There’s a locked door on the eastbound platform of the Chancery Lane station of the London Underground. The door is unassuming, sturdy and white.

Behind it is a wide set of stairs leading to a roughly mile-long maze of tunnels built in the 1940s that were first intended to serve as a World War II shelter and later used for espionage, the storage of 400 tons of government documents and telecom services.

Welcome to the Kingsway Exchange tunnels, set roughly 100 feet below street level in the center of London, sprawling beneath the Underground’s Central Line. Soon they could enter a new chapter: Angus Murray, the owner of the complex, who bought the tunnels last summer, has applied for planning permission to the local authorities together with the architecture firm WilkinsonEyre to turn the tunnels into a tourist destination that could handle millions of people a year.

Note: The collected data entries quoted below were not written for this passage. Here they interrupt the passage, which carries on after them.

-- ==== Sys2Proof/Certificates/Slice0/Obligations.lean ====
section
/-! DEFINITION. The statements for the provers. `Only ps s t` is the frame: nothing but the pieces `ps` of the state
differs. -/
open Sys2Proof Sys2Proof.Machine

/-! ### Scalar instructions -/

/-- ALU writes the function that FN4 names, on 64 bits or on bits 31:0 (R45, R47). -/
def Obligations.AluWritesItsFunction : Prop :=
  ∀ (s : State) (u : UnitId) (f : S2R), s.Inv → s.issues u.num 2 = true → f.fn ≠ 15 →
    ∃ t, exec (.alu u f) s = .next t ∧
      Wrote s t u.num 2 f.rd.toNat (aluResult f (s.reg u.num f.rs1.toNat) (s.reg u.num f.rs2.toNat))

/-- The immediate forms, LI and NOP (R47). -/
def Obligations.ImmediatesWriteTheirResult : Prop :=
  ∀ (s : State) (u : UnitId), s.Inv →
    (s.issues u.num 2 = true → ∀ f : S2I,
      (∃ t, exec (.addi u f) s = .next t ∧
        Wrote s t u.num 2 f.rd.toNat (s.reg u.num f.rs1.toNat + f.imm.signExtend 64)) ∧
      (∃ t, exec (.andi u f) s = .next t ∧
        Wrote s t u.num 2 f.rd.toNat (s.reg u.num f.rs1.toNat &&& f.imm.signExtend 64)) ∧
      (∃ t, exec (.ori u f) s = .next t ∧
        Wrote s t u.num 2 f.rd.toNat (s.reg u.num f.rs1.toNat ||| f.imm.signExtend 64)) ∧
      (∃ t, exec (.xori u f) s = .next t ∧
        Wrote s t u.num 2 f.rd.toNat (s.reg u.num f.rs1.toNat ^^^ f.imm.signExtend 64)) ∧
      (f.imm.toNat < 64 →
        (∃ t, exec (.shli u f) s = .next t ∧
          Wrote s t u.num 2 f.rd.toNat (s.reg u.num f.rs1.toNat <<< f.imm.toNat)) ∧
        (∃ t, exec (.shri u f) s = .next t ∧
          Wrote s t u.num 2 f.rd.toNat (s.reg u.num f.rs1.toNat >>> f.imm.toNat)) ∧
        ∃ t, exec (.srai u f) s = .next t ∧
          Wrote s t u.num 2 f.rd.toNat ((s.reg u.num f.rs1.toNat).sshiftRight f.imm.toNat))) ∧
    (s.issues u.num 4 = true → ∀ f : S4I, f.rs1 = 0 →
      (f.sub = 0 → ∃ t, exec (.li u f) s = .next t ∧ Wrote s t u.num 4 f.rd.toNat (f.imm.signExtend 64)) ∧
      (f.sub = 1 → ∃ t, exec (.li u f) s = .next t ∧
        Wrote s t u.num 4 f.rd.toNat (f.imm ++ (s.reg u.num f.rd.toNat).setWidth 32))) ∧
    (s.issues u.num 1 = true →
      ∃ t, exec (.nop u ⟨0⟩) s = .next t ∧ Only [.harts] s t ∧ OneHart s t u.num (seqPc u.num 1 (s.hart u.num)))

Mr. Murray’s London Tunnels is planning to invest a total of 220 million pounds (about $275 million) on restoring and preserving the tunnels, as well as adding technology for art installations and other attractions. Mr. Murray hopes to open the complex in 2027, and said that it would be able to host temporary art exhibitions, fashion shows and more.

At the moment, entering the tunnels requires riding a small elevator tucked behind a side door in an alleyway off a wide street in central London. (Visitors to the attraction would use a different, bigger entrance, Mr. Murray said.)